Avillez was also the first to have two stars in Lisbon when Belcanto was awarded its second in 2014, which he calls “special”, but says that all that really matters to him is that “people sit at the table and have an amazing experience”.
He was perhaps always destined to be among the Michelin greats, with a gastronomic education coming from the likes of Alain Ducasse (one of only two chefs to hold 21 stars in his career) and Ferran Adria (chef of El Bulli, the first restaurant to top the Worlds 50 Best Restaurants list five times), and he holds the pair in high esteem.
“I think both of the different styles were important for me,” he explains. “With Ducasse and the French cuisine I learned more about the basics and the techniques. With Ferran I learned to sit outside the box, and maybe I did an upgrade to not think about the box and to let your creativity go further and further.

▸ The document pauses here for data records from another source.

-- ==== Sys2Proof/Certificates/Slice0/Obligations.lean ====
section
/-! DEFINITION. The statements about the module. Each says of the commands it names that they are answered with a next state,
what that state holds, and what they leave as it was. -/

open Sys2Proof Sys2Proof.Machine

/-! ### The machine -/

/-- A step with a command waiting is that command's effect on the state with the queue's rest. -/
def Obligations.StepRunsFrontCommand : Prop :=
  ∀ (c : Instr) (rest : List Instr) (s : State), s.pending = c :: rest → step s = exec c { s with pending := rest }

/-- With no command waiting and no journal operation in progress one clock cycle passes: the timestamp grows by one, or by
48 while SCLK is stopped, and not at all without the Dome supply (R463; the queue's idle step is the model's choice, log
entry 2). Nothing else changes but the count of throttled cycles (R538). -/
def Obligations.IdleStepPassesTime : Prop :=
  ∀ s : State, s.pending = [] → s.fabc.jop = none →
    ∃ t, step s = .next t ∧ SameBut [.stamp, .csr] s t
      ∧ t.stamp = s.stamp + (if s.rst.domeValid then (if awake s then 1 else 48) else 0)
      ∧ OtherRegs [Csr.PWR_THROTTLE_CYC, Csr.GLB_STAT_OVF] s t
      ∧ (9 ≤ s.pwr.cap → OtherRegs [] s t)
      ∧ (s.rst.domeValid = true → awake s = true → s.pwr.cap < 9 → rd s Csr.PWR_THROTTLE_CYC + 1 < 2 ^ 64 →
          rd t Csr.PWR_THROTTLE_CYC = rd s Csr.PWR_THROTTLE_CYC + 1)

/-- Every command answers a next state, in every state: none of them stops the machine.
No command changes the queue of waiting commands. -/
def Obligations.CommandsLeaveQueue : Prop :=
  (∀ (c : Instr) (s : State), ∃ t, exec c s = .next t)
  ∧ (∀ (c : Instr) (s t : State), exec c s = .next t → t.pending = s.pending)

/-- The invariant holds of the state after every step from a state it holds of: every memory stays in its canonical form,
and VL of every core stays 1 to 256 (R128). -/
def Obligations.StepKeepsInv : Prop := ∀ s t : State, Inv s → step s = .next t → Inv t

/-- R105, R348, R427, R448, R501, R516, R538, R539: the machine after a power-on: the invariant holds, POWER_ON is asserted,
no command waits, cores and processors are halted, links are OFF, no session is held, and registers hold their reset values. -/
def Obligations.ResetHasInv : Prop := let r := State.reset
  Inv r ∧ r.pending = [] ∧ r.stamp = 0 ∧ r.rst.asserted = 1 ∧ r.rst.epReach = 0 ∧ r.pwr.state = 0 ∧ session r = 0 ∧ r.pages = []
  ∧ (∀ c, (coreOf r c).st = .halted ∧ (coreOf r c).pc = 0 ∧ (coreOf r c).sb = 0 ∧ (coreOf r c).sbFail = 0)
  ∧ (∀ p, (hartOf r p).st = .halted) ∧ (∀ l, (linkOf r l).st = .off)
  ∧ rd r Csr.PWR_CFG = 0x1F ∧ rd r Csr.PWR_ENTRY_TMO = 0xF4240 ∧ fld r Csr.PWR_LIMIT 26 16 = 1800 ∧ fld r Csr.PWR_LIMIT 10 0 = 1600
  ∧ fld r Csr.PWR_THERM 15 8 = 100 ∧ fld r Csr.PWR_THERM 7 0 = 105 ∧ rd r Csr.PWR_DOM_IDLE = 100 ∧ rd r Csr.AON_WAKE_EN = 0xF
  ∧ rd r Csr.AON_SMB_ADDR = 0x5A ∧ rd r Csr.AON_WAKE_PIN % 256 = 250 ∧ rd r Csr.GLB_GEN = 0 ∧ rd r Csr.GLB_VIOL_CNT = 0

/-! ### Registers -/

/-- R9, R549: a low-word read answers the low word and latches the high word for its initiator; a high-word read answers
what is latched for it. Nothing else changes.
R13, R547: a read of a clearing counter answers its value and leaves it at 0, or at 1 when an occurrence comes in the same
cycle. -/
def Obligations.RegisterReads : Prop :=
  (∀ (s : State) (i : Initiator) (a : Nat) (r : RegAt), Reaches s i a false r →
  (r.row.wide = true → r.high = false → Does (.reg64LowRead i a) s fun t =>
    t.busData = regView s r % 2 ^ 32
      ∧ smGet 0 t.latchHigh (iniKey i r.base) = BitVec.ofNat 32 (regView s r / 2 ^ 32)
      ∧ (∀ k, k ≠ iniKey i r.base → smGet 0 t.latchHigh k = smGet 0 s.latchHigh k)
      ∧ SameBut [.busData, .latchHigh] s t)
  ∧ (r.high = true → Does (.reg64HighRead i a) s fun t =>
    t.busData = (smGet 0 s.latchHigh (iniKey i r.base)).toNat ∧ SameBut [.busData] s t))
  ∧ (∀ (s : State) (i : Initiator) (a : Nat) (r : RegAt) (same : Bool),
  Reaches s i a false r → (∃ f ∈ r.row.fields, f.acc = .rc) →
    Does (.rcCounterRead i a same) s fun t =>
      t.busData = regView s r % 2 ^ 32 ∧ rd t r.base = (if same then 1 else 0)
        ∧ SameBut [.busData, .csr] s t ∧ OtherRegs [r.base] s t)

/-- R10, R12, R15, R42: a word written to a register that no unit gives a rule of its own takes effect field by field; for a
64-bit register with its high word, together with the low word held for the initiator; a low word is only held. -/
def Obligations.WritesByField : Prop := ∀ (s : State) (i : Initiator) (a : Nat) (v : W32) (r : RegAt),
  Reaches s i a true r →
  (r.row.reg ∉ ownRule → r.row.wide = false → LegalFor r v.toNat → Does (.registerWrite i a 4 v) s fun t =>
    FieldsTake s r v.toNat t ∧ SameBut [.csr, .shadow] s t ∧ OtherRegs [r.base, Csr.GLB_SHADOW_DIRTY] s t ∧ OtherShadows [r.base] s t)
  ∧ (r.row.reg ∉ ownRule → r.row.wide = false → LegalFor r v.toNat → Does (.shShadowWrite i a v) s fun t =>
    FieldsTake s r v.toNat t ∧ SameBut [.csr, .shadow] s t ∧ OtherRegs [r.base, Csr.GLB_SHADOW_DIRTY] s t ∧ OtherShadows [r.base] s t)
  ∧ (r.row.wide = true → r.high = false → Does (.reg64LowWrite i a v) s fun t =>
    smGet none t.heldLow (iniKey i r.base) = some v
      ∧ (∀ k, k ≠ iniKey i r.base → smGet none t.heldLow k = smGet none s.heldLow k) ∧ SameBut [.heldLow] s t)
  ∧ (r.row.reg ∉ ownRule → r.row.wide = true → r.high = true → LegalFor r (v.toNat * 2 ^ 32 + lowWordFor s i r) →
    Does (.reg64HighWrite i a v) s fun t =>
      FieldsTake s r (v.toNat * 2 ^ 32 + lowWordFor s i r) t ∧ smGet none t.heldLow (iniKey i r.base) = none
        ∧ SameBut [.csr, .shadow, .heldLow] s t ∧ OtherRegs [r.base, Csr.GLB_SHADOW_DIRTY] s t ∧ OtherShadows [r.base] s t)
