theorem execStrmCancelInstr_same {ps : List Part} {s0 : State} {c : Fin 96} {k : Strike} {s : State}
    (hW : Within [.freeCtr, .csr, .evt, .cores, .ephResults] ps) (hK : SameBut ps s0 s) :
    OutSame ps s0 (execStrmCancelInstr c k s) := by
  have w1 : Within [.freeCtr, .csr, .evt, .cores] ps := Within.trans (by decide +kernel) hW
  have w2 : Within [.csr, .evt, .cores, .ephResults] ps := Within.trans (by decide +kernel) hW
  unfold execStrmCancelInstr
  repeat' (first | with_reducible assumption | with_reducible apply issue_same w1
                  | with_reducible apply strmCancelAll_same w2 | with_reducible apply outSame_next | extract_lets
                  | with_reducible intro _)

theorem execSyncWait_same {ps : List Part} {s0 : State} {c : Fin 96} {k : Strike} {s : State}
    (hW : Within [.freeCtr, .csr, .evt, .cores] ps) (hK : SameBut ps s0 s) :
    OutSame ps s0 (execSyncWait c k s) := by
  have w1 : Within [.cores] ps := Within.trans (by decide +kernel) hW
  unfold execSyncWait
  repeat' (first | with_reducible assumption | with_reducible apply issue_same hW
                  | with_reducible apply waitFlow_same w1 | with_reducible apply outSame_next | extract_lets
                  | with_reducible intro _)

theorem execSyncWaitm_same {ps : List Part} {s0 : State} {c : Fin 96} {k : Strike} {s : State}
    (hW : Within [.freeCtr, .csr, .evt, .cores] ps) (hK : SameBut ps s0 s) :
    OutSame ps s0 (execSyncWaitm c k s) := by
  have w1 : Within [.cores] ps := Within.trans (by decide +kernel) hW
  unfold execSyncWaitm
  repeat' (first | with_reducible assumption | with_reducible apply issue_same hW
                  | with_reducible apply waitFlow_same w1 | with_reducible apply outSame_next | extract_lets
                  | with_reducible intro _)

theorem execSyncSet_same {ps : List Part} {s0 : State} {c : Fin 96} {k : Strike} {s : State}
    (hW : Within [.freeCtr, .csr, .evt, .cores] ps) (hK : SameBut ps s0 s) :
    OutSame ps s0 (execSyncSet c k s) := by
  have w1 : Within [.csr, .evt, .cores] ps := Within.trans (by decide +kernel) hW
  unfold execSyncSet
  repeat' (first | with_reducible assumption | with_reducible apply issue_same hW
                  | with_reducible apply sbSet_same w1 | with_reducible apply outSame_next | extract_lets
                  | with_reducible intro _)

theorem execSyncClr_same {ps : List Part} {s0 : State} {c : Fin 96} {k : Strike} {s : State}
    (hW : Within [.freeCtr, .csr, .evt, .cores] ps) (hK : SameBut ps s0 s) :
    OutSame ps s0 (execSyncClr c k s) := by
  have w1 : Within [.cores] ps := Within.trans (by decide +kernel) hW
  unfold execSyncClr
  repeat' (first | with_reducible assumption | with_reducible apply issue_same hW
                  | with_reducible apply onCore_same w1 | with_reducible apply outSame_next | extract_lets
                  | with_reducible intro _)

theorem execSyncTest_same {ps : List Part} {s0 : State} {c : Fin 96} {k : Strike} {s : State}
    (hW : Within [.freeCtr, .csr, .evt, .cores] ps) (hK : SameBut ps s0 s) :
    OutSame ps s0 (execSyncTest c k s) := by
  have w1 : Within [.cores] ps := Within.trans (by decide +kernel) hW
  unfold execSyncTest
  repeat' (first | with_reducible assumption | with_reducible apply issue_same hW
                  | with_reducible apply onCore_same w1 | with_reducible apply outSame_next | extract_lets
                  | with_reducible intro _)

theorem execSyncSig_same {ps : List Part} {s0 : State} {c : Fin 96} {k : Strike} {s : State}
    (hW : Within [.freeCtr, .csr, .evt, .cores] ps) (hK : SameBut ps s0 s) :
    OutSame ps s0 (execSyncSig c k s) := by
  have w1 : Within [.cores] ps := Within.trans (by decide +kernel) hW
  unfold execSyncSig
  repeat' (first | with_reducible assumption | with_reducible apply issue_same hW
                  | with_reducible apply onCore_same w1 | with_reducible apply outSame_next | extract_lets
                  | with_reducible intro _)

theorem execSyncSigDeliver_same {ps : List Part} {s0 : State} {c : Fin 96} {s : State}
    (hW : Within [.csr, .evt, .cores] ps) (hK : SameBut ps s0 s) :
    OutSame ps s0 (execSyncSigDeliver c s) := by
  have w1 : Within [.cores] ps := Within.trans (by decide +kernel) hW
  unfold execSyncSigDeliver
  repeat' (first | with_reducible assumption | with_reducible apply setCore_same w1
                  | with_reducible apply sbSet_same hW | with_reducible apply outSame_next | extract_lets | split)

theorem execSyncBar_same {ps : List Part} {s0 : State} {c : Fin 96} {k : Strike} {s : State}
    (hW : Within [.freeCtr, .csr, .evt, .cores] ps) (hK : SameBut ps s0 s) :
    OutSame ps s0 (execSyncBar c k s) := by
  have w1 : Within [.cores] ps := Within.trans (by decide +kernel) hW
  unfold execSyncBar
  repeat' (first | with_reducible assumption | with_reducible apply setCore_same w1
                  | with_reducible apply issue_same hW | with_reducible apply outSame_next | extract_lets | split
                  | with_reducible intro _)

theorem releaseBar_same {ps : List Part} {s0 : State} {s : State} {e0 : List Nat}
    (hW : Within [.csr, .evt, .cores] ps) (hK : SameBut ps s0 s) :
    SameBut ps s0 (releaseBar s e0) := by
  have w1 : Within [.cores] ps := Within.trans (by decide +kernel) hW
  revert hK
  fun_induction releaseBar s e0 <;> intro hK
  all_goals (repeat' (first | with_reducible assumption | dsimp +zetaDelta only))
  all_goals (try (apply_assumption; repeat' (first | with_reducible assumption | with_reducible apply setCore_same w1
                                                     | with_reducible apply advance_same hW)))

theorem execBarComplete_same {ps : List Part} {s0 : State} {group : Fin 64} {id : Fin 256} {s : State}
    (hW : Within [.csr, .evt, .cores] ps) (hK : SameBut ps s0 s) :
    OutSame ps s0 (execBarComplete group id s) := by
  unfold execBarComplete
  repeat' (first | with_reducible assumption | with_reducible apply releaseBar_same hW
                  | with_reducible apply outSame_next | extract_lets | split)

theorem execSyncMark_same {ps : List Part} {s0 : State} {c : Fin 96} {k : Strike} {s : State}
    (hW : Within [.freeCtr, .csr, .evt, .cores, .triggers] ps) (hK : SameBut ps s0 s) :
    OutSame ps s0 (execSyncMark c k s) := by
  have w1 : Within [.freeCtr, .csr, .evt, .cores] ps := Within.trans (by decide +kernel) hW
  have w2 : Within [.triggers] ps := Within.trans (by decide +kernel) hW
  unfold execSyncMark
  repeat' (first | with_reducible assumption | with_reducible apply issue_same w1
                  | with_reducible apply outSame_next | simp only [same_mk_triggers w2] | with_reducible intro _)

theorem execSyncDrain_same {ps : List Part} {s0 : State} {c : Fin 96} {k : Strike} {s : State}
    (hW : Within [.freeCtr, .csr, .evt, .cores] ps) (hK : SameBut ps s0 s) :
    OutSame ps s0 (execSyncDrain c k s) := by
  unfold execSyncDrain
  repeat' (first | with_reducible assumption | with_reducible apply issue_same hW
                  | with_reducible apply outSame_next | extract_lets | split | with_reducible intro _)

theorem execCoreStallResume_same {ps : List Part} {s0 : State} {c : Fin 96} {s : State}
    (hW : Within [.csr, .evt, .cores] ps) (hK : SameBut ps s0 s) :
    OutSame ps s0 (execCoreStallResume c s) := by
  have w1 : Within [.cores] ps := Within.trans (by decide +kernel) hW
  unfold execCoreStallResume
  repeat' (first | with_reducible assumption | with_reducible apply setCore_same w1
                  | with_reducible apply advance_same hW | with_reducible apply applyFlow_same hW
                  | with_reducible apply waitFlow_same w1 | with_reducible apply outSame_next | extract_lets | split)

theorem coreRunEff_same {ps : List Part} {s0 : State} {s : State} {i : Initiator} {c : Nat}
    (hW : Within [.csr, .evt, .cores] ps) (hK : SameBut ps s0 s) :
    SameBut ps s0 (coreRunEff s i c) := by
  have w1 : Within [.csr, .evt] ps := Within.trans (by decide +kernel) hW
  have w2 : Within [.cores] ps := Within.trans (by decide +kernel) hW
  unfold coreRunEff
  repeat' (first | with_reducible assumption | with_reducible apply violation_same w1
                  | with_reducible apply setCore_same w2 | extract_lets | split)

theorem coreStopEff_same {ps : List Part} {s0 : State} {s : State} {c : Nat}
    (hW : Within [.cores] ps) (hK : SameBut ps s0 s) :
    SameBut ps s0 (coreStopEff s c) := by
  unfold coreStopEff
  repeat' (first | with_reducible assumption | with_reducible apply setCore_same hW | extract_lets | split)

theorem corePcEff_same {ps : List Part} {s0 : State} {s : State} {i : Initiator} {c : Nat} {v : Nat}
    (hW : Within [.csr, .evt, .cores] ps) (hK : SameBut ps s0 s) :
    SameBut ps s0 (corePcEff s i c v) := by
  have w1 : Within [.csr, .evt] ps := Within.trans (by decide +kernel) hW
  have w2 : Within [.cores] ps := Within.trans (by decide +kernel) hW
  unfold corePcEff
  repeat' (first | with_reducible assumption | with_reducible apply violation_same w1
                  | with_reducible apply setCore_same w2 | extract_lets | split)

theorem coreFaultClrEff_same {ps : List Part} {s0 : State} {s : State} {c : Nat}
    (hW : Within [.cores] ps) (hK : SameBut ps s0 s) :
    SameBut ps s0 (coreFaultClrEff s c) := by
  unfold coreFaultClrEff
  repeat' (first | with_reducible assumption | with_reducible apply setCore_same hW | extract_lets | split)

theorem coreSbClearEff_same {ps : List Part} {s0 : State} {s : State} {c : Nat} {v : Nat}
    (hW : Within [.cores] ps) (hK : SameBut ps s0 s) :
    SameBut ps s0 (coreSbClearEff s c v) := by
  unfold coreSbClearEff
  repeat' (first | with_reducible assumption | with_reducible apply setCore_same hW)

theorem coreSbSetEff_same {ps : List Part} {s0 : State} {s : State} {c : Nat} {v : Nat}
    (hW : Within [.csr, .evt, .cores] ps) (hK : SameBut ps s0 s) :
    SameBut ps s0 (coreSbSetEff s c v) := by
  unfold coreSbSetEff
  repeat' (first | with_reducible assumption | with_reducible apply sbSet_same hW
                  | (with_reducible apply same_foldl; (try intros)))

theorem coreSbFailEff_same {ps : List Part} {s0 : State} {s : State} {c : Nat} {v : Nat}
    (hW : Within [.cores] ps) (hK : SameBut ps s0 s) :
    SameBut ps s0 (coreSbFailEff s c v) := by
  unfold coreSbFailEff
  repeat' (first | with_reducible assumption | with_reducible apply setCore_same hW)

theorem accTmodeEff_same {ps : List Part} {s0 : State} {s : State} {i : Initiator} {c : Nat} {v : Nat}
    (hW : Within [.csr, .evt, .cores] ps) (hK : SameBut ps s0 s) :
    SameBut ps s0 (accTmodeEff s i c v) := by
  have w1 : Within [.csr, .evt] ps := Within.trans (by decide +kernel) hW
  have w2 : Within [.cores] ps := Within.trans (by decide +kernel) hW
  unfold accTmodeEff
  repeat' (first | with_reducible assumption | with_reducible apply violation_same w1
                  | with_reducible apply setCore_same w2 | extract_lets | split)

theorem strmPushEff_same {ps : List Part} {s0 : State} {s : State} {c : Nat} {t : Nat} {v : Nat}
    (hW : Within [.csr, .cores] ps) (hK : SameBut ps s0 s) :
    SameBut ps s0 (strmPushEff s c t v) := by
  have w1 : Within [.csr] ps := Within.trans (by decide +kernel) hW
  have w2 : Within [.cores] ps := Within.trans (by decide +kernel) hW
  unfold strmPushEff
  repeat' (first | with_reducible assumption | with_reducible apply setFlag_same w1
                  | with_reducible apply setCore_same w2 | extract_lets | split)

end Sys2Proof.Machine
end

“The French had the big tradition in classic food and they developed the so called nouvelle cuisine, but they had a lot of rules. When we think about creativity, the rules start to disappear and the only rule is it has to be very good.
“So I learned that with Ferran. I was with him from season 2007 and I looked every day in his eyes and saw the creativity, but more than that, the genius inside of him and saw the fear inside of him. And that’s human, and that’s very important, and that made me want to be better and better.”
That hunt to keep improving still exists in Avillez, who cites Juan Roca (chef at three star restaurant El Celler de Can Roca in Spain) and Rene Redzepi (of two star Noma in Copenhagen) as two of many chefs around the world that impress him at the moment.
“The good thing about this sector is you learn until you die”, he says. “Even in Portugal when I travel one hour and a half from my house I discover new things. I go to someone’s house and taste a dish I’ve never tasted before.”
Avillez has come a long way from that dream to open a 22-seat restaurant, and he knows it, saying he has “achieved 100 times more than I ever imagined”. But as he continues to learn, he continues to dream bigger and wants to put Portuguese cuisine on the map.
He says: “We want to promote Portugal’s gastronomy, to promote Portugal’s brand all around the world. Maybe one day to have a third Michelin star, maybe one day to go up on the [World’s 50 Best Restaurant’s] list.
“But more than that I need to be comfortable in what I am doing and to maintain the family style management that we have. Now the team’s got bigger with a new family here in Dubai — people from 15-20 different countries. That’s very special.”